WHAT TO PRODUCE |
In the data below, find the line that contains "(code : Nat)" and the line that contains "inductive HostCpl where". Copy both, plus every line between them, exactly.
------------------------
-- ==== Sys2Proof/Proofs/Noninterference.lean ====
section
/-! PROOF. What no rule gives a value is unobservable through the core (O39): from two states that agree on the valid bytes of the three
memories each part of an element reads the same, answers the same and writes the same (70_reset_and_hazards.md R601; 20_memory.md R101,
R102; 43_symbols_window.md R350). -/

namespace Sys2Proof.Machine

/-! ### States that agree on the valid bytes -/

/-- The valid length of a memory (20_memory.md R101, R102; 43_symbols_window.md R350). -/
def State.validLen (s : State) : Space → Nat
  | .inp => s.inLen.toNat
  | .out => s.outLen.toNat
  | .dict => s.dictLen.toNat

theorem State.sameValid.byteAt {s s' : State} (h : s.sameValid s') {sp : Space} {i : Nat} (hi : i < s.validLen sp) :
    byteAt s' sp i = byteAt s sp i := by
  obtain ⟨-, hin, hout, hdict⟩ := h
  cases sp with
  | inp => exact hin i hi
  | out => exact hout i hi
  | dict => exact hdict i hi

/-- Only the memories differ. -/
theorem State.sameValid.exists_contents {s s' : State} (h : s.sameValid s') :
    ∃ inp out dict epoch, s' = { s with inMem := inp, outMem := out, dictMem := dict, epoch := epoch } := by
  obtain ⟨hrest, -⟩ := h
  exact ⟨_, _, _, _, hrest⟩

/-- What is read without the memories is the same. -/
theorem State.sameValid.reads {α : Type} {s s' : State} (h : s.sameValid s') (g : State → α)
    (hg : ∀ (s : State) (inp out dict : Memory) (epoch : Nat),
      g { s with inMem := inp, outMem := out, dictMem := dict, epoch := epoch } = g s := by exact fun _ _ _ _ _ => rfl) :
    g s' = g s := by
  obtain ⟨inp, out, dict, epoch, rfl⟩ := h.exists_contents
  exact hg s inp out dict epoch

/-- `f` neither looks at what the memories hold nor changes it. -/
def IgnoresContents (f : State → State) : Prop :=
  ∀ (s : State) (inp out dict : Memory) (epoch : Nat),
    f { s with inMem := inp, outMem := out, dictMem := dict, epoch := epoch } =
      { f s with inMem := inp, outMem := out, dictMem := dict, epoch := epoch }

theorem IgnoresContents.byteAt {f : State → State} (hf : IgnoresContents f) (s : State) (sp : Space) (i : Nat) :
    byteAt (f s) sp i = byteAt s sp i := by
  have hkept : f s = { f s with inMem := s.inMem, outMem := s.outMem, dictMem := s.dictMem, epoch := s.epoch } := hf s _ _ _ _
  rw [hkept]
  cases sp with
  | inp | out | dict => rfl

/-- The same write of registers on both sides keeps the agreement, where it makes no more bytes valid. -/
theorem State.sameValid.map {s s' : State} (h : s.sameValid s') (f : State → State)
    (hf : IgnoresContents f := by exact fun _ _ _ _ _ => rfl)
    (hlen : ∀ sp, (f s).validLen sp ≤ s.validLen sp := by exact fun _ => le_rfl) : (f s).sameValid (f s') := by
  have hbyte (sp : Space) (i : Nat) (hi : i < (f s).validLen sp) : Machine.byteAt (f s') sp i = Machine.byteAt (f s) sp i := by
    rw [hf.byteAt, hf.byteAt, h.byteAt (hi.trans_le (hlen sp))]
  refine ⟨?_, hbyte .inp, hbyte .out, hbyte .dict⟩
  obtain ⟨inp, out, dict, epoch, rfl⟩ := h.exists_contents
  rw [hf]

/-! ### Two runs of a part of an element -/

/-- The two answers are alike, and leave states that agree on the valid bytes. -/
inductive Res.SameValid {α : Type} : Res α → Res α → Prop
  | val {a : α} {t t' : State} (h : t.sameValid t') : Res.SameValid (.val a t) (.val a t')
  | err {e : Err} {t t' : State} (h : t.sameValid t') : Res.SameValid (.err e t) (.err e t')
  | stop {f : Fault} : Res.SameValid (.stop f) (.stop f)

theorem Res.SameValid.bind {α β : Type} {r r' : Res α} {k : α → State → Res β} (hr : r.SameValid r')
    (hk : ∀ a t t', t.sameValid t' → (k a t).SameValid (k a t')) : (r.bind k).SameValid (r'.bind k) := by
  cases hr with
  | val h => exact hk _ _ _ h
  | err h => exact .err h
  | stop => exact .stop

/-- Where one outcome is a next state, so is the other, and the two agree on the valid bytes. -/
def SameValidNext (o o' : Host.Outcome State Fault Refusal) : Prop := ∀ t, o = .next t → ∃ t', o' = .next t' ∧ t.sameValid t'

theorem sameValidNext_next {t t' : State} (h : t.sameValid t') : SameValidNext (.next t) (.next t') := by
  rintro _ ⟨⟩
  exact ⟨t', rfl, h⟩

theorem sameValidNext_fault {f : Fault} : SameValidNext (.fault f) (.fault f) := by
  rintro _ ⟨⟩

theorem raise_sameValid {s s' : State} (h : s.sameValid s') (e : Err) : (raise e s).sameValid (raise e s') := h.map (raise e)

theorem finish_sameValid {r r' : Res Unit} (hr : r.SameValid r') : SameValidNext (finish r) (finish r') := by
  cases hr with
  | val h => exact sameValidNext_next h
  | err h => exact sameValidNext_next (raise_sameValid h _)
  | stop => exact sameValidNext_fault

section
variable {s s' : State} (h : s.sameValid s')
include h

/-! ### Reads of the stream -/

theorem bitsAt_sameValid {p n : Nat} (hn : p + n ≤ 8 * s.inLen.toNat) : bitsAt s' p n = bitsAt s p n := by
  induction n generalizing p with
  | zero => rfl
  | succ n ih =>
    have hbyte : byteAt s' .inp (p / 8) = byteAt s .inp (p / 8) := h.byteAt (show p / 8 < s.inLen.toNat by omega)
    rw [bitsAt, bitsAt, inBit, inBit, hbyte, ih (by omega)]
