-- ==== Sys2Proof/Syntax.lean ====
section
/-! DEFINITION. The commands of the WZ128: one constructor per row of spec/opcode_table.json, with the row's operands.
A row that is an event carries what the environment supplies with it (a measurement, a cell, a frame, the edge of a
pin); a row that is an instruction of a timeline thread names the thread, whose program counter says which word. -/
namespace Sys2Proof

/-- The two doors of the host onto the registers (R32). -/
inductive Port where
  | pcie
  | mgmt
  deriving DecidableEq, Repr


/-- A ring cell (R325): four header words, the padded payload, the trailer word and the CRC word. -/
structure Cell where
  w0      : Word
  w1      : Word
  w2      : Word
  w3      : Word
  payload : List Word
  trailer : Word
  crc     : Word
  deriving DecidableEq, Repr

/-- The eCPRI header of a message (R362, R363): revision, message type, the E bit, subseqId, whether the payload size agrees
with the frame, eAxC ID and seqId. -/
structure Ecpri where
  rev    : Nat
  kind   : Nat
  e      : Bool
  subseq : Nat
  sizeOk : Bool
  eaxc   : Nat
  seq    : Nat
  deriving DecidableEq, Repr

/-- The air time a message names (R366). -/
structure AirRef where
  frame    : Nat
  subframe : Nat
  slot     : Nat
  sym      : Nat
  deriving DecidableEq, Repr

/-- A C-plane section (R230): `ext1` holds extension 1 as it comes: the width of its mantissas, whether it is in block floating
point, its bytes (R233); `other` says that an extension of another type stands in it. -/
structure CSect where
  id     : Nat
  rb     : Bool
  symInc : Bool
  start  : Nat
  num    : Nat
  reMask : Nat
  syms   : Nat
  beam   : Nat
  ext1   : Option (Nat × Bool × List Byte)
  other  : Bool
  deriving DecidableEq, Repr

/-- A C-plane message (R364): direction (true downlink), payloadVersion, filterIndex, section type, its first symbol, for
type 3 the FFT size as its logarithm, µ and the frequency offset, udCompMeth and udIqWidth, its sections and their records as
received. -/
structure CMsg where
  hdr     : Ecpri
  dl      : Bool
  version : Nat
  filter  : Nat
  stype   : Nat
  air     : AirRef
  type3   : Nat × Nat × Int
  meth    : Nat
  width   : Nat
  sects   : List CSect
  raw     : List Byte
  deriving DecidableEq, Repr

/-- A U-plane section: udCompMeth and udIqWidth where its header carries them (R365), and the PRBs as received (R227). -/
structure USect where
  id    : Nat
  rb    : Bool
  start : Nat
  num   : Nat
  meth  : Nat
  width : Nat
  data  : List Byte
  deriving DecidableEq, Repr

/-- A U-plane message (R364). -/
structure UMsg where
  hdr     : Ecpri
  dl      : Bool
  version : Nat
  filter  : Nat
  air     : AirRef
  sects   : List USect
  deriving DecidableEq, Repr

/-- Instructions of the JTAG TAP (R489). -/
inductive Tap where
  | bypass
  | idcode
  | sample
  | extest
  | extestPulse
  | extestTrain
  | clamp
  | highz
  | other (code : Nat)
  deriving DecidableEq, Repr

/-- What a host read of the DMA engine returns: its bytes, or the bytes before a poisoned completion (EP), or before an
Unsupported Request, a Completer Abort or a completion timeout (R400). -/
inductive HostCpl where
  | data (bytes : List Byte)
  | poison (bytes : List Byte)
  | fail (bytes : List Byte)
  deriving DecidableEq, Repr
------------------------
SOLUTION |
  | other (code : Nat)
  deriving DecidableEq, Repr

/-- What a host read of the DMA engine returns: its bytes, or the bytes before a poisoned completion (EP), or before an
Unsupported Request, a Completer Abort or a completion timeout (R400). -/
inductive HostCpl where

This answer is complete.